● Exercise details
For the records that follow, please set down exactly the lines between the one holding "def State.timOk (s" and the one holding "let n := (off - 0x100) / 0x40", inclusive, and only those.

Provided information: Begin

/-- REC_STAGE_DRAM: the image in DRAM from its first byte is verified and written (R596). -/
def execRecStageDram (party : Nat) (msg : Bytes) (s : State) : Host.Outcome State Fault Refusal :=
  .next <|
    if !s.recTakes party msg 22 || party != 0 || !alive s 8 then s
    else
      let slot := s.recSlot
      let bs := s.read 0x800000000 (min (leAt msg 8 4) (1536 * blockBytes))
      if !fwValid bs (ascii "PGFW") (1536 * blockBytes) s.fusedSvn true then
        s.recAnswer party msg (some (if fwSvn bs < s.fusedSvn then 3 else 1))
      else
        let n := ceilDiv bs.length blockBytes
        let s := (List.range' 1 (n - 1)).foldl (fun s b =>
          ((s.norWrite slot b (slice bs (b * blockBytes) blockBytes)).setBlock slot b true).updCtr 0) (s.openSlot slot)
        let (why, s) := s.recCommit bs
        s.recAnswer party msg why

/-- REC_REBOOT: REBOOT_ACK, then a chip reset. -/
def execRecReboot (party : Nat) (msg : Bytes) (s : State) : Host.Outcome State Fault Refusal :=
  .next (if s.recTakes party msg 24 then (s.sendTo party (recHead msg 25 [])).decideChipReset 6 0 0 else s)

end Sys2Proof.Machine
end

Provided information: End
Provided information: Begin

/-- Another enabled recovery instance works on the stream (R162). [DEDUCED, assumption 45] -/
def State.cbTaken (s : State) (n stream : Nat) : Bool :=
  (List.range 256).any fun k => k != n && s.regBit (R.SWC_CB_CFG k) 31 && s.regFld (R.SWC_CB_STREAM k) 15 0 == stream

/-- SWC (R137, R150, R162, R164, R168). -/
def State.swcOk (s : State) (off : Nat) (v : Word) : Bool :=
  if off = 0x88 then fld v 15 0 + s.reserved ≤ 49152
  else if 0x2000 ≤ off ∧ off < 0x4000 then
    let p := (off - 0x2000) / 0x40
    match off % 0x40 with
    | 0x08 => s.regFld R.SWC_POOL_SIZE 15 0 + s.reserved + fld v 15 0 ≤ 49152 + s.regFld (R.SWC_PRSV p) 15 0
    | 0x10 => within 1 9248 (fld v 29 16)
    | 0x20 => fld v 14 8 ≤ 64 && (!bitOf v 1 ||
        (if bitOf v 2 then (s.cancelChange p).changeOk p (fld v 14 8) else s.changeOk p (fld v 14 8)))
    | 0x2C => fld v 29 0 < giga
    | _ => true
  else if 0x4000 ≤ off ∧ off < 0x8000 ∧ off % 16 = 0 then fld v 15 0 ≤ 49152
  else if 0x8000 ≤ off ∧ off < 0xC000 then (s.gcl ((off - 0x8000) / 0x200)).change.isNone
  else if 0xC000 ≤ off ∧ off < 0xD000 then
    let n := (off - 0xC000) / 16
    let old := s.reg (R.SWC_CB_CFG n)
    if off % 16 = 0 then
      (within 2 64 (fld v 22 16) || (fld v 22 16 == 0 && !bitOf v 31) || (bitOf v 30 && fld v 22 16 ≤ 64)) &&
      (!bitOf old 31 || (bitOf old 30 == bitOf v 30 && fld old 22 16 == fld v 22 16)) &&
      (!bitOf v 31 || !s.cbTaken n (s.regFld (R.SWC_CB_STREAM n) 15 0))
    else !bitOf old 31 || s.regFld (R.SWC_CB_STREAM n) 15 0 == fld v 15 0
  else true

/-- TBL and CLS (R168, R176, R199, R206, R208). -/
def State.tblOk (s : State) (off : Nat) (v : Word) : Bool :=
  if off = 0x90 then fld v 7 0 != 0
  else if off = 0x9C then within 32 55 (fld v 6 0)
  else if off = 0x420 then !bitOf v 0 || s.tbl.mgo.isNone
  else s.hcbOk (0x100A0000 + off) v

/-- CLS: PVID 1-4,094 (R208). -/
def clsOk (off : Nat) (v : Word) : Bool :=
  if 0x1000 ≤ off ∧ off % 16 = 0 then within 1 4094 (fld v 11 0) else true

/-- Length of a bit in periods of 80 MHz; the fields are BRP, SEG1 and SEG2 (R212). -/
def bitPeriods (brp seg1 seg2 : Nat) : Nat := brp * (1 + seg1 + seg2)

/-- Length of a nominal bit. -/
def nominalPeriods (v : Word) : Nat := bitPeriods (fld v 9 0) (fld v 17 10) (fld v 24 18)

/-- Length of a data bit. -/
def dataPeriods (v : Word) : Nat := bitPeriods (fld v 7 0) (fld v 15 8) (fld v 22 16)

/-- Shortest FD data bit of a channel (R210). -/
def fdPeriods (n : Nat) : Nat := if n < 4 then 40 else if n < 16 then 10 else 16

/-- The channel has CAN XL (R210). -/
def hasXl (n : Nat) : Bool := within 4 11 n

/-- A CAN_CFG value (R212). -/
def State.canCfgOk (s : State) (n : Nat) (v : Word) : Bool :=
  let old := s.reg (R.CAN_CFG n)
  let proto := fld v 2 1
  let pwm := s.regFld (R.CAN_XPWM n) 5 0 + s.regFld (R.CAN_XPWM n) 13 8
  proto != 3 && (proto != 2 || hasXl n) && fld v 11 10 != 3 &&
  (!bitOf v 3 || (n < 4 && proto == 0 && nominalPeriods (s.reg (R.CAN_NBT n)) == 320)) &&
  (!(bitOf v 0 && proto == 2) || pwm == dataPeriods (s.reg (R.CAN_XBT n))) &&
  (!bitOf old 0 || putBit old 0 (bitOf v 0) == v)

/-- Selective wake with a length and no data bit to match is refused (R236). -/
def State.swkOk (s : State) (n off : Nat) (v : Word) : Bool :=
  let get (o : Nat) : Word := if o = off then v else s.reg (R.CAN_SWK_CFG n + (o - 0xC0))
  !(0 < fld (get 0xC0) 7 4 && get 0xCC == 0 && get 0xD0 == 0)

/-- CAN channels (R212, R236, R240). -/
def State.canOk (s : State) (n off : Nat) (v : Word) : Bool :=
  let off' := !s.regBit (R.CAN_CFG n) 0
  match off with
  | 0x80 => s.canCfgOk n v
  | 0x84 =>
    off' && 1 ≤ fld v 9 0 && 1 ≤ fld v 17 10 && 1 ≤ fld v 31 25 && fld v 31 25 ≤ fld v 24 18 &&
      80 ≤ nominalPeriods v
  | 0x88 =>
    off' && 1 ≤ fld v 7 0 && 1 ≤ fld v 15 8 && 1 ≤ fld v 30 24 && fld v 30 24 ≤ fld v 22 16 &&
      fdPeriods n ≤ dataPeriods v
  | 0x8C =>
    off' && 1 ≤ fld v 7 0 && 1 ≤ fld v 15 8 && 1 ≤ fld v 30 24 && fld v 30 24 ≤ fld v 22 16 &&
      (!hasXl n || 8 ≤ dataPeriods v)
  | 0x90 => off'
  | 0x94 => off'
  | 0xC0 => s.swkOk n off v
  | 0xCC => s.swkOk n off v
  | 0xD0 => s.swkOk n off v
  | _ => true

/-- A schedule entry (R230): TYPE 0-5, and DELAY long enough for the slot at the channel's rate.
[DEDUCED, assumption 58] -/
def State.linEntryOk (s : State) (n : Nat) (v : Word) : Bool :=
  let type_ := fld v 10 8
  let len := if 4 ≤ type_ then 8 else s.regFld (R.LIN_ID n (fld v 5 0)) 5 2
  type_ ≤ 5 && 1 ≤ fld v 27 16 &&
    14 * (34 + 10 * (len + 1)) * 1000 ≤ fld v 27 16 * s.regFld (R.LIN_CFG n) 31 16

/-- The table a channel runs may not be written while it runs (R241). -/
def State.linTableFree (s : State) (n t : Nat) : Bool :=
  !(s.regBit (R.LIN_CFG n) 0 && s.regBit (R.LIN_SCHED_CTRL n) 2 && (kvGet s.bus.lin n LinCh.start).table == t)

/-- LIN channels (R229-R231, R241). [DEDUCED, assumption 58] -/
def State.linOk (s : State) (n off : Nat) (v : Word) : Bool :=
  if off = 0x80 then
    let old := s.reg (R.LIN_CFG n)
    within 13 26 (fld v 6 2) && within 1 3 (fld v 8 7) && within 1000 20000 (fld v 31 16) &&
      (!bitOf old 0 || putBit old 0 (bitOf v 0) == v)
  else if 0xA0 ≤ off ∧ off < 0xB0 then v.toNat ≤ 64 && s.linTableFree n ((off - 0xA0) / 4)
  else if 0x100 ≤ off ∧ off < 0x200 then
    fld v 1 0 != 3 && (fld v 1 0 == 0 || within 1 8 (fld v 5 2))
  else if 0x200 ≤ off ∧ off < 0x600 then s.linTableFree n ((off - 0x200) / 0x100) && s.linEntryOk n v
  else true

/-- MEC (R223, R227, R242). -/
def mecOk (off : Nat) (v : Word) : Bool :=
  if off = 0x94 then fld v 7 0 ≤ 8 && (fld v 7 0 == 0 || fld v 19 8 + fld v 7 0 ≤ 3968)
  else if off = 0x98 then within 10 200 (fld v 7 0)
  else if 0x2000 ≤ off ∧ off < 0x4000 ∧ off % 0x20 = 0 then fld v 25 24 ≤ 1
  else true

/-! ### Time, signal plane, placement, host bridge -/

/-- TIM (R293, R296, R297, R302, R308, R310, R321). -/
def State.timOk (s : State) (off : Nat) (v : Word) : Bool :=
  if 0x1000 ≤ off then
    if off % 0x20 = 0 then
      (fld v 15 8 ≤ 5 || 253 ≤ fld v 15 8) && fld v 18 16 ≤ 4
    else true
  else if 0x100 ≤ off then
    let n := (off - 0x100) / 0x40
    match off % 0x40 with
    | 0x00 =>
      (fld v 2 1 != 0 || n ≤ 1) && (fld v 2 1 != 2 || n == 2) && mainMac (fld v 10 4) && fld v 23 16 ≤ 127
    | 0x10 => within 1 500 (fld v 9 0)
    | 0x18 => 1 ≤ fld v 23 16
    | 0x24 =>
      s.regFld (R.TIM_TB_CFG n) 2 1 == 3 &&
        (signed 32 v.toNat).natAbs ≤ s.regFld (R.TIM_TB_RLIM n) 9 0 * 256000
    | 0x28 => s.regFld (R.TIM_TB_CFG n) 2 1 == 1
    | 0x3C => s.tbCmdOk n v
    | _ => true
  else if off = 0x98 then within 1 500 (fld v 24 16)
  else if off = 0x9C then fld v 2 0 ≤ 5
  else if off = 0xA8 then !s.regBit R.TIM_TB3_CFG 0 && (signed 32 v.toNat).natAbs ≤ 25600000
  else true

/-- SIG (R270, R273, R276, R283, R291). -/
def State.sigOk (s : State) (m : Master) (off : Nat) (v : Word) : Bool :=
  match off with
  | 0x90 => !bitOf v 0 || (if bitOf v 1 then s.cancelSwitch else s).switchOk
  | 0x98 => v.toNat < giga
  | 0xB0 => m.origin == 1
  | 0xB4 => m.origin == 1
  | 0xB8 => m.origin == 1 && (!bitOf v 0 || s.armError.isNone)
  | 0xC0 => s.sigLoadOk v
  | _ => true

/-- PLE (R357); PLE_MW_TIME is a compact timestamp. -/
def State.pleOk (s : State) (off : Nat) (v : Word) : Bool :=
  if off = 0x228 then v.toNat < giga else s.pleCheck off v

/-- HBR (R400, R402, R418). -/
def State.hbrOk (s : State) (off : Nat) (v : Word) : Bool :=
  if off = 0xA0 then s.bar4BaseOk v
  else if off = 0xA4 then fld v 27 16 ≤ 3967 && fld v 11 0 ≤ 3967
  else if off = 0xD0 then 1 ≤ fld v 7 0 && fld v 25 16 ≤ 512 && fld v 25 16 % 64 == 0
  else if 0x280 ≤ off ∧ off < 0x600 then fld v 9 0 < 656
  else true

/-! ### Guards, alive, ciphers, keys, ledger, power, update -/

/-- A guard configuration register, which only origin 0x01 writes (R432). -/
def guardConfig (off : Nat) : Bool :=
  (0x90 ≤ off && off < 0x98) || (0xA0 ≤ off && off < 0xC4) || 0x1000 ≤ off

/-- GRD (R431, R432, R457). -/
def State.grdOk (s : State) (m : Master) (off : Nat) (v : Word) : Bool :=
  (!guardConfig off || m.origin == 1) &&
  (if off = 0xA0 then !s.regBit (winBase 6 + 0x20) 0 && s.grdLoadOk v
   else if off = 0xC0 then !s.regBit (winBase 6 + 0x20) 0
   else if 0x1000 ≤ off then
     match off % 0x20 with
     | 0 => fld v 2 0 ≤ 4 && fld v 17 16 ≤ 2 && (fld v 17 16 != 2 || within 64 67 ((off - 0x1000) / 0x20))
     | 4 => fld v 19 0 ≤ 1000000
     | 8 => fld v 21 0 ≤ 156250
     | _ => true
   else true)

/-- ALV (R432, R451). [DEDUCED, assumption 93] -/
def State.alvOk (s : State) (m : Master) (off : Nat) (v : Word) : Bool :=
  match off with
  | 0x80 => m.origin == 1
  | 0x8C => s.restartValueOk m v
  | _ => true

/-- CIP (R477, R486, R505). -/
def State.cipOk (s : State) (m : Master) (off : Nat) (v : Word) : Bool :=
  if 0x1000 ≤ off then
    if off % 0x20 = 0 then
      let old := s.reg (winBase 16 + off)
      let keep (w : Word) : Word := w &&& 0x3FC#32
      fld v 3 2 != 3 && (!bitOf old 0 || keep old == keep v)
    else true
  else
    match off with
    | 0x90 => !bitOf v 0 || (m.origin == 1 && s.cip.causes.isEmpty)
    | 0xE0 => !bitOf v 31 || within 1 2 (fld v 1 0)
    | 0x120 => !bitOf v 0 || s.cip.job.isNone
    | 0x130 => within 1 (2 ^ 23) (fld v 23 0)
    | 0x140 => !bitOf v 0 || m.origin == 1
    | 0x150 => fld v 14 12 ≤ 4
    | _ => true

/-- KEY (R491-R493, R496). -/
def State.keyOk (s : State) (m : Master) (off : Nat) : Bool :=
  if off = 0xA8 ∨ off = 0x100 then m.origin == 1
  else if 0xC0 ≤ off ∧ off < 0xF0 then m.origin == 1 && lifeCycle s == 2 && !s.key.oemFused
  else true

Provided information: End

● Result of this task
def State.timOk (s : State) (off : Nat) (v : Word) : Bool :=
  if 0x1000 ≤ off then
    if off % 0x20 = 0 then
      (fld v 15 8 ≤ 5 || 253 ≤ fld v 15 8) && fld v 18 16 ≤ 4
    else true
  else if 0x100 ≤ off then
    let n := (off - 0x100) / 0x40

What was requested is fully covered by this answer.